Dual Florescence: YehRim Lee and Chase Travaille
Forthcoming exhibition
Overview
Exhibition Statement
YehRim Lee:
For Dual Fluorescence, Yehrim Lee channels Spring’s fecundity in floral shapes and overabundant blossoms. Having brought two children into the world in the last two years, the spirit of the season of birth and rebirth is foremost in her mind. Her hands create blooms in vases and on walls. Light blues, dusty pinks, and greens fold in and press out of central pistils. Lee hand-builds her work using traditional onngi jar-making methods passed down in her family of Korean ceramicists. This method allows the strength needed to support complex shapes and the quickness to be expressive in a medium that typically demands slower building. Her work often references traditional Korean ceramics, but she brings in Western notions of expressive overabundance by using multiple glazes with varied textures, drips, and sheens.
Yehrim Lee and Chase Travaille were residents together at the Archie Bray Foundation in Helena, Montana. There, their work cross-pollinated, and shards of Yehrim’s work found their way into Travaille’s earliest shard vases. Both Lee and Traville experiment with notions of obsessive repetition and process on overdrive. Lee fires and re-fires, introducing new glazes each cycle, building, as plants often do in the spring, by accretion, layer by layer. The idea of fluorescence is not only about flowering, but also a figurative bursting forth. In any season, but especially the spring, Lee’s work strives to burst forth with exuberance, color, and movement.
Chase Travaille:
This series draws from multiple early figurative traditions- Venus figurines and Cycladic idols alike-where the body functions as a symbolic vessel rather than a portrait.
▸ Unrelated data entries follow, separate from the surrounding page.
/-- A cycle in which a nest's point waits is a use of `vx` by its step (R266). -/
def nestWaits (s : State) (acc : Access) : State :=
  if acc.op == .nestRead then stepUses s acc.agent 0 acc.step [(ridTile 2 acc.agent 0, s.now)] else s

/-- A dock core's access to `n` bytes of memory counts in its entry of the page (R383). -/
def noteLoc (s : State) (a slot : Nat) (l : Loc) (n : Nat) (write : Bool) : State :=
  match l with
  | .mem _ _ _ va => if isDock a then noteAccess s a slot va (linesOf va n).length write else s
  | .sram _ => s

/-- R78, R79: an access at its home. -/
def homeAccess (s : State) (acc : Access) : State :=
  match homeHold s acc.agent acc.id acc.step (accRids s acc) (accHomes s acc) (accBanks s acc) with
  | some w => retryAccess (ageKept (nestWaits s acc) acc.agent acc.step w.2 w.1) acc w.2
  | none =>
    let us := (locRids acc.loc 1).map fun r => (r, s.now)
    if isLs acc.op && opVoid s acc.agent acc.id acc.step us then voidOp s acc.agent acc.id acc.step us
    else if rowHeld s acc then retryAccess (chargeLog s acc.agent acc.step) acc (s.now + 1)
    else if isLs acc.op && recallDue s acc.loc (accBytes acc.op) (accWrites acc.op) then
      let d := recallLines s acc.agent acc.step acc.loc (accBytes acc.op)
      retryAccess d.2 acc (s.now + d.1)
    else if acc.op == .nestRead && nestLate s acc then retryAccess (nestWaits s acc) acc (s.now + 1)
    else
      let s := (accBanks s acc).foldl takeBank s
      -- a row that has been put off makes its uses now (R246)
      let s := if isLs acc.op then s else stepUses s acc.agent 0 acc.step (lineUses s.now (accLines s acc))
      performAccess (noteLoc s acc.agent acc.slot acc.loc (accBytes acc.op) (accWrites acc.op)) acc

/-! ### Operations that a home performs in one cycle -/

/-- The group of an operation at its home (R79): a copy engine's credit is a delivery, and a launch's comes from elsewhere. -/
def opGroup (s : State) (op : SyncOp) : Nat :=
  if isIssuer op.agent then stepGroup s op.agent op.step (locHome op.loc)
  else if op.agent = 4094 then 3
  else if stepBooked s op.issuer op.step then 0 else 2

/-- Retries an operation at its home `d` cycles later. -/
def retryOp (s : State) (op : SyncOp) (i : Instr) (o : Occ) (d : Nat) : State :=
  sched (if isIssuer op.agent then postpone s op.agent op.id (s.now + d) else s) (s.now + d) (homePri (opGroup s op) op.agent) i o

/-- The banks of `n` bytes at a place. -/
def locBanks (l : Loc) (n : Nat) : List Nat :=
  match l with
  | .sram addr => (turnKey addr ++ ((byteLines addr n).drop 1).flatMap turnKey).eraseDups
  | .mem _ _ _ _ => []

/-- The agent whose step an operation is made for: a copy's credit is its issuer's; a launch's is no step's. -/
def opWho (op : SyncOp) : Nat := if op.agent = 4094 then 4094 else op.issuer

/-- What an operation that a home performs in one cycle meets there first: it waits, it is void, or it is performed by `k` (R66, R79, R81, R241). -/
def atHome (s : State) (op : SyncOp) (i : Instr) (o : Occ) (k : State → State) : State :=
  match homeHold s op.agent op.id op.step (locRids op.loc 1 ++ wayRids (opWho op) op.loc op.fixed) [locKey op.loc] (locBanks op.loc 1) with
  | some w => retryOp (ageKept s (opWho op) op.step w.2 w.1) op i o (w.2 - s.now)
  | none =>
    let us := (locRids op.loc 1).map fun r => (r, s.now)
    if isIssuer op.agent && opVoid s op.agent op.id op.step us then voidOp s op.agent op.id op.step us
    else if recallDue s op.loc 1 (i != .syncWaitReissue) then
      let d := recallLines s (opWho op) op.step op.loc 1
      retryOp d.2 op i o d.1
    else k s

/-- An operation that nothing holds any longer makes its access at its home: it takes its bank for the cycle (R79), and a dock core's counts in its entry of
the page (R383). -/
def homeTurn (s : State) (op : SyncOp) (write : Bool) : State :=
  noteLoc ((locBanks op.loc 1).foldl takeBank s) op.agent op.slot op.loc 1 write
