-- ==== Sys2Proof/Machine/Router.lean ====
section
/-! DEFINITION. The routers' reduction and broadcast trees (R232 to R236, R327). -/

namespace Sys2Proof.Machine

/-! ### Entries -/

def teParent (e : TreeEntry) : Nat := e.ctl.toNat % 8
def teChild (e : TreeEntry) (p : Nat) : Bool := e.ctl.getLsbD (4 + p)
def teLocal (e : TreeEntry) : Bool := e.ctl.getLsbD 8
def teValid (e : TreeEntry) : Bool := e.ctl.getLsbD 9
def teOwnBit (e : TreeEntry) : BitVec 64 := 1#64 <<< (e.ctl.toNat / 2 ^ 10 % 64)
def teTmo (e : TreeEntry) : Nat := 64 * (e.ctl.toNat / 2 ^ 16)
def teExpect (e : TreeEntry) : BitVec 64 := e.hi ++ e.lo

def portNo : RPort → Nat
  | .west => 0 | .north => 1 | .east => 2 | .south => 3 | .own => 4

def portOf : Nat → RPort
  | 0 => .west | 1 => .north | 2 => .east | 3 => .south | _ => .own

/-- The neighbour of a tile through a port; none off the edge of the package mesh (R9, R232). -/
def neighbour (t p : Nat) : Option Nat :=
  let x := tileX t
  let y := tileY t
  match p with
  | 0 => if x = 0 then none else some (tileAt (x - 1) y)
  | 1 => if y = 0 then none else some (tileAt x (y - 1))
  | 2 => if x = 63 then none else some (tileAt (x + 1) y)
  | 3 => if y = 31 then none else some (tileAt x (y + 1))
  | _ => none

/-- A control word that an entry may hold at an agent (R232); a dock core stands nowhere in the mesh. -/
def ctlOk (a : Nat) (w : Word) : Bool :=
  let par := w.toNat % 8
  let ports := (List.range 4).filter fun p => w.getLsbD (4 + p)
  (par == 7 || decide (par < 4)) && !ports.contains par && !w.getLsbD 3 &&
    (ports ++ (if par = 7 then [] else [par])).all fun p => isTile a && (neighbour a p).isSome

/-! ### Terms and their combination (R233) -/

/-- A term's row with the lanes beyond its count read as −0.0. -/
def padded (p : TreePkt) : Row := if p.wide then p.data else rowOfLanes fun i => if i < 32 then lane p.data i else 0x80000000#32

/-- Lane by lane, `add` of R137 over the terms in order; `n` lanes. -/
def combine (n : Nat) : List TreePkt → Row
  | [] => 0
  | p :: ps => ps.foldl (fun acc u => rowOfLanes fun i => if i < n then fadd32 (lane acc i) (lane (padded u) i) else lane acc i) (padded p)

/-- Children by port, those on the node's die before those across a boundary (R233). -/
def childOrder (t : Nat) : List Nat :=
  let cross := fun (p : Nat) => match neighbour t p with
    | some u => tileDie u != tileDie t
    | none => false
  ([0, 1, 2, 3].filter fun p => !cross p) ++ [0, 1, 2, 3].filter cross

def kidAt (i : TreeInst) (p : Nat) : Option TreePkt := (i.kids.find? fun k => k.1 == portOf p).map (·.2)

/-- The terms present, in the order of their combination. -/
def termsOf (t : Nat) (i : TreeInst) : List TreePkt := i.own.toList ++ (childOrder t).filterMap (kidAt i)

/-- The mask of missing contributors that goes with a result (R233, R235, R327). -/
def missingOf (i : TreeInst) : BitVec 64 :=
  let kids := i.kids.map (·.2)
  let m := kids.foldl (fun m k => m ||| k.missing) 0#64
  if !i.expired then m
  else
    let have_ := kids.foldl (fun m k => m ||| k.expect) (if i.own.isSome then teOwnBit i.entry else 0#64)
    m ||| (teExpect i.entry &&& ~~~have_) ||| (if teLocal i.entry && i.own.isNone then teOwnBit i.entry else 0#64)

/-- What a replay makes of a contributor's bit: masked, it is missing (R119). -/
def drivenOut (drive : Option (Nat × BitVec 64)) (m : BitVec 64) : Bool := drive.any fun d => m &&& ~~~d.2 == 0

/-- Every child has delivered, and the own payload where the node contributes (R233, R327). Under replay the masked contributors count as missing,
and a child all of whose contributors are masked is not waited for (R119, R235). -/
def instComplete (i : TreeInst) : Bool :=
  let rest := i.kids.foldl (fun m k => m &&& ~~~k.2.expect) (teExpect i.entry &&& ~~~teOwnBit i.entry)
  (([0, 1, 2, 3].all fun p => !teChild i.entry p || (kidAt i p).isSome) || drivenOut i.drive rest) &&
    (!teLocal i.entry || i.own.isSome || drivenOut i.drive (teOwnBit i.entry))

/-- An instance that is complete with a child or its own term absent. -/
def instShort (i : TreeInst) : Bool :=
  ([0, 1, 2, 3].any fun p => teChild i.entry p && (kidAt i p).isNone) || (teLocal i.entry && i.own.isNone)
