-- ==== Sys2Proof/Machine/Nt.lean ====
section
/-! DEFINITION. The network socket (R226 to R240): its operations, the send channels, and what happens to a packet at its target. -/

namespace Sys2Proof.Machine

/-! ### Send channels (R226) -/

def chanOf (s : State) (a c : Nat) : Chan := kget {} (ag s a).chans c

def modChan (s : State) (a c : Nat) (f : Chan → Chan) : State := modAg s a fun g => { g with chans := kmod {} g.chans c f }

def chanFlits (c : Chan) : Nat := (c.pkts.map (·.2)).foldl (· + ·) 0

/-- The channel of a packet (R226). -/
def pktChan : PktKind → Nat
  | .send _ _ _ _ _ _ => 0
  | .put _ _ _ => 1
  | .putb _ _ _ => 1
  | .reduce _ _ _ _ => 2
  | .bcast _ _ _ => 2
  | _ => 3

/-- The flits of a packet (R226). -/
def pktFlits : PktKind → Nat
  | .put _ _ _ => 1
  | .event _ => 1
  | .mxcmd _ _ _ _ => 1
  | .spawn _ _ _ _ => 2
  | .send _ _ n _ _ _ => 1 + n / 64
  | .putb _ n _ => 1 + n / 64
  | .reduce _ w _ _ => if w then 5 else 3
  | .bcast _ w _ => if w then 5 else 3

/-- The agent that a packet is for. -/
def pktDst (a : Nat) : PktKind → Nat
  | .put ad _ _ => addrTile ad
  | .putb ad _ _ => addrTile ad
  | .send p _ _ _ _ _ => p
  | .spawn t _ _ _ => t
  | .event w => w.toNat / 2 ^ 33 % 2048
  | .mxcmd t _ _ _ => t
  | .reduce _ _ _ _ => a
  | .bcast _ _ _ => a

/-- The next injection of a tile's channels. -/
def wantInject (s : State) (a : Nat) : State :=
  if (ag s a).injecting then s
  else sched (modAg s a fun g => { g with injecting := true }) (s.now + 1) priEngine .flitInject (.at a)

/-- A packet of an operation, whose identifier it takes. -/
def packet (s : State) (x : OpCtx) (id : Nat) (k : PktKind) (eff : Option Nat) (pkg : Option Nat := none) (addr : Word := 0) : Pkt :=
  { id := id, agent := x.a, slot := slotOf s x.a, kind := k, flits := pktFlits k, booked := isBooked s x.a,
    org := orgOf s x.a x.slot, step := stepOf s x.a, pb := pbOf s x.a, eff := eff, pkg := pkg, addr := addr }

/-- A packet joins its channel. -/
def sendPkt (s : State) (p : Pkt) : State :=
  wantInject (modChan s p.agent (pktChan p.kind) fun c => { c with pkts := c.pkts ++ [(p, p.flits)] }) p.agent

/-- A packet enters its channel; the identifier is its operation's. -/
def enqueue (s : State) (x : OpCtx) (id : Nat) (k : PktKind) (eff : Option Nat) (pkg : Option Nat := none) (addr : Word := 0) : State :=
  sendPkt s (packet s x id k eff pkg addr)

/-- A trigger holds while its packet does not fit in its channel (R226), or its socket or latch has no room (R147). -/
def ntHeld (x : OpCtx) (s : State) (k : PktKind) (res : Bool) : Bool :=
  sockHeld s x.a .nt || decide (16 < chanFlits (chanOf s x.a (pktChan k)) + pktFlits k) || (res && decide (32 ≤ inFlight s x.a .nt 0x20))

/-- Issues a packet. -/
def ntOp (x : OpCtx) (s : State) (k : PktKind) (res : Bool) (go : State → State) : OpOut :=
  if ntHeld x s k res then .hold .lock else .go go

/-! ### Injection -/

/-- Whether the head of a channel may inject: behind a refused packet the later ones wait until it is accepted, but a packet that has begun goes on
(R226). -/
def chanReady (s : State) (a c : Nat) : Bool :=
  let ch := chanOf s a c
  match ch.pkts with
  | [] => false
  | (p, n) :: _ => decide (n < p.flits) || !ch.refused.any fun r => !ch.untold.contains r.1.id && decide (r.1.id < p.id)

/-- The links and modules on a packet's way; none for a tree's packet, which goes to its own router, and for one that leaves the package. -/
def pktWay (p : Pkt) : List (Nat × Nat) :=
  let d := pktDst p.agent p.kind
  if p.pkg.isSome || !isTile p.agent || !isTile d then [] else route p.agent d

/-- Another step's booking, or an aged reservation, keeps the channel or the first link of the way from the packet's unbooked step (R66): the resource. -/
def chanKept (s : State) (a c : Nat) : Option Nat :=
  match (chanOf s a c).pkts with
  | [] => none
  | p :: _ => (keptOf s p.1.step (ridTile 5 a c :: ((pktWay p.1).filter fun r => r.2 == 0).map (·.1))).map (·.1)
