-- ==== Sys2Proof/Machine/Mx.lean ====
section
/-! DEFINITION. The matrix unit (R268 to R283): its queue and two engines, remote commands (R239), and the operations of the `mx` socket. -/

namespace Sys2Proof.Machine

/-! ### Sets and the queue -/

/-- Weight set 0 or 1. -/
def mxSet (m : Mx) (i : Nat) : MxSet := if i = 0 then m.s0 else m.s1

def setMxSet (m : Mx) (i : Nat) (w : MxSet) : Mx := if i = 0 then { m with s0 := w } else { m with s1 := w }

/-- Numbers of the active and the standby set (R270). -/
def actNo (m : Mx) : Nat := if m.act then 1 else 0
def standNo (m : Mx) : Nat := 1 - actNo m

def accOf (m : Mx) (bank row : Nat) : Row := kget 0 m.acc (256 * bank + row)

def setAcc (m : Mx) (bank row : Nat) (v : Row) : Mx := { m with acc := kset 0 m.acc (256 * bank + row) v }

def isLoadOp : MxOp → Bool
  | .load _ _ _ => true
  | .scale _ _ _ => true
  | .sclr => true
  | _ => false

/-- The accumulator bank that an array command names. -/
def opBank : MxOp → Option Nat
  | .run _ _ b _ _ _ _ => some b
  | .drainc b _ _ _ _ => some b
  | _ => none

def cmdOf (m : Mx) (id : Nat) : Option MxCmd := m.q.find? (·.id = id)

def modCmd (s : State) (t id : Nat) (f : MxCmd → MxCmd) : State :=
  modMx s t fun m => { m with q := m.q.map fun c => if c.id = id then f c else c }

/-- Load commands queued before a command on its set are still to complete (R270). -/
def behindLoad (m : Mx) (c : MxCmd) : Bool := m.q.any fun d => isLoadOp d.op && d.set == c.set && decide (d.id < c.id)

/-- Array commands queued before a load are bound to the set it writes (R270). -/
def behindArray (m : Mx) (c : MxCmd) : Bool := m.q.any fun d => !isLoadOp d.op && d.set == c.set && decide (d.id < c.id)

/-- The engines look for work. -/
def wakeArray (s : State) (t d : Nat) : State := sched s (s.now + d) (priEnd - 4) .mxArraySelect (.at2 t 0)
def wakeLoad (s : State) (t d : Nat) : State := sched s (s.now + d) (priEnd - 4) .mxLoadStart (.at2 t 0)

/-- A command enters the queue (R268 to R270); a load sets the panel count, kind and format that later triggers are checked against. -/
def mxEnqueue (s : State) (t : Nat) (c : MxCmd) : State :=
  let s := modMx s t fun m =>
    let m := match c.op with
      | .load sp f n => setMxSet m c.set { mxSet m c.set with panels := if sp then 2 * n else n, fmt := f, sparse := sp }
      | _ => m
    { m with q := m.q ++ [c] }
  if isLoadOp c.op then wakeLoad s t 1 else wakeArray s t 0

/-! ### Status (R281) -/

def statusWord (m : Mx) : Word :=
  let a := mxSet m (actNo m)
  let b := mxSet m (standNo m)
  wd ((if m.nv then 2 ^ 31 else 0) + 2 ^ 28 * (m.ncause % 8) + 2 ^ 24 * m.err + 2 ^ 19 * m.q.length + (if m.array.isSome then 2 ^ 18 else 0) +
    (if m.load.isSome then 2 ^ 17 else 0) + 2 ^ 16 * actNo m + (if a.sparse then 2 ^ 15 else 0) + (if b.sparse then 2 ^ 14 else 0) +
    2 ^ 10 * a.panels + 2 ^ 6 * b.panels + m.done % 64)

/-- Status reads whose commands are all complete deliver 2 cycles later (R281). -/
def mxAnswer (s : State) (t : Nat) : State :=
  let m := mxOf s t
  let ready := m.stats.filter fun x => !(m.q.any fun c => !c.remote && decide (c.id < x.2))
  ready.foldl (fun s x => sched (modMx s t fun m => { m with stats := m.stats.erase x }) (s.now + 2) priLand .replyArrival
    (.reply t x.1 [(0, rowOf (statusWord m))])) s

/-! ### Completion and errors (R274, R278, R281) -/

/-- A command leaves the queue, complete or at an error, and its engine looks for the next. -/
def mxEnd (s : State) (t : Nat) (c : MxCmd) (ok : Bool) : State :=
  let s := modMx s t fun m =>
    { m with
      q := m.q.filter fun d => d.id ≠ c.id
      done := if ok then m.done + 1 else m.done
      array := if isLoadOp c.op then m.array else none
      arrayEnd := if isLoadOp c.op then m.arrayEnd else some s.now
      load := if isLoadOp c.op then none else m.load }
  let s := mxAnswer s t
  if isLoadOp c.op then wakeArray (wakeLoad s t 1) t 1 else wakeLoad (wakeArray s t 0) t 1

/-- R278: a queued command completes in its last cycle. -/
def execMxCommandComplete (s : State) : Host.Outcome State Fault Refusal :=
  match s.occ with
  | .at2 t id => (match cmdOf (mxOf s t) id with
    | some c => .next (mxEnd s t c true)
    | none => .next s)
  | _ => .refused (.noOccasion "MX_COMMAND_COMPLETE")

/-- A command ends at an error: the issuing tile's deferred fault, or for a remote command an error record (R216, R281). -/
def mxFail (s : State) (t : Nat) (c : MxCmd) (cause err addr : Nat) : State :=
  let s := modMx (mxEnd s t c false) t fun m => { m with err := if err = 0 then m.err else err }
  let s := if cause = 0x79 ∧ err = 1 then holdSlot s c.slot else s
  if c.remote then errorRecord s { cause := cause, slot := c.slot, agent := t, addr := addr, pos := c.step.pos, round := c.step.round, wave := c.step.wave }
  else deferFault s t { cause := cause, addr := addr, org := c.org, id := 0, step := some c.step } (s.now + 1)

/-! ### Streams -/

/-- The handle that a command reads or writes: its step's, or the copy kept when the step was over. -/
def cmdHandle (s : State) (t : Nat) (c : MxCmd) : BitVec 128 :=
  match stepHandle s t c.step (mxHandleNo c) with
  | some h => h
  | none => c.h.getD 0

/-- The step of a command runs in the front bank. -/
def isFrontStep (s : State) (t : Nat) (k : StepKey) : Bool := match (bk s t).run with
  | some r => r.key == k
  | none => false

def setCmdHandle (s : State) (t : Nat) (c : MxCmd) (h : BitVec 128) : State :=
  if (stepHandle s t c.step (mxHandleNo c)).isSome then modStepBank s t c.step fun b => { b with h := kset 0 b.h (mxHandleNo c) h }
  else modCmd s t c.id fun c => { c with h := some h }

/-- Advances `cons` by 64 and tells the peer (R208, R274, R277). -/
def cmdPop (s : State) (t : Nat) (c : MxCmd) : State :=
  if isFrontStep s t c.step then popHandle s t (mxHandleNo c) 64
  else
    let h := cmdHandle s t c
    sendUpdate (setCmdHandle s t c (setHCons h (hCons h + 64#32))) t c.step h false (hCons h + 64#32)

/-- Advances `prod` by `n` and tells the peer; the push of a restartable step is journalled, wherever its step stands (R121, R280). -/
def cmdPush (s : State) (t : Nat) (c : MxCmd) (n : Nat) : State :=
  pushStep s t c.step c.slot c.org (cmdHandle s t c) n fun s h => setCmdHandle s t c h

/-- `n` bytes at a handle's `cons`, wrapping within its buffer. -/
def ringRead (s : State) (h : BitVec 128) (n : Nat) : Nat :=
  let k := min n (hSize h - (hCons h).toNat % hSize h)
  loadN s (hAt h (hCons h)) k + 256 ^ k * loadN s (hBase h) (n - k)

/-- What keeps a stream read of `n` bytes: a fault, or bytes not yet filled. -/
inductive Feed where
  | ready (v : Nat)
  | wait
  | fail (cause err : Nat)

/-- A stream read of `n` bytes at a handle's `cons`, over the lines that it touches in the buffer. DESIGN CHOICE (log 156): a handle that is rewritten
invalid or malformed after the trigger stops the command, with the cause that its trigger would have met (R206). -/
def feed (s : State) (c : MxCmd) (h : BitVec 128) (n : Nat) : Feed :=
  let off := hAt h (hCons h)
  let k := min n (hSize h - (hCons h).toNat % hSize h)
  let rest := decide (k < n)
  match handleCause h [0, 2] with
  | some x => .fail x 0
  | none =>
    if hFilled h < n then .wait
    else if !tagsOk s c.slot off k || (rest && !tagsOk s c.slot (hBase h) (n - k)) then .fail 0x41 0
    else if poisoned s off k || (rest && poisoned s (hBase h) (n - k)) then .fail 0x79 1
    else .ready (ringRead s h n)

/-- The banks of `n` bytes at a position of a handle's buffer. -/
def ringRids (h : BitVec 128) (pos : Word) (n : Nat) : List Nat :=
  let k := min n (hSize h - pos.toNat % hSize h)
  let ends := [hAt h pos, hAt h pos + k - 1] ++ if k < n then [hBase h, hBase h + (n - k) - 1] else []
  (ends.map fun a => ridTile 4 (addrTile a) (addrBank a)).eraseDups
Constructed by the floral shards of diverse artists, the work subverts the idea of a singular origin or unified body. Retitled as Mother Willendorf and related forms, the word mother here signifies esteem, kinship, and chosen lineage. The title mother becomes fluid and something that can be inhabited, bestowed, or recognized- much like the Venus form itself has been repeatedly reinterpreted across cultures and histories.
I chose to remix the flowers from Botticelli’s Birth of Venus painting through collage utilizing yupo paper and images of YehRim’s ceramic work to build a bridge between my pieces and hersfor this exhibition. I’ll never forget meeting YehRim back in 2020 while at the Archie Bray Foundation. Upon meeting her she introduced herself as YehRim like “Yay!” rim, with joy and a bounce to her step. She was always so kind to me and visited my studio often to check in. She hadn’t become a mother like she is now to two beautiful children, but I’d say she was always and still is Mother.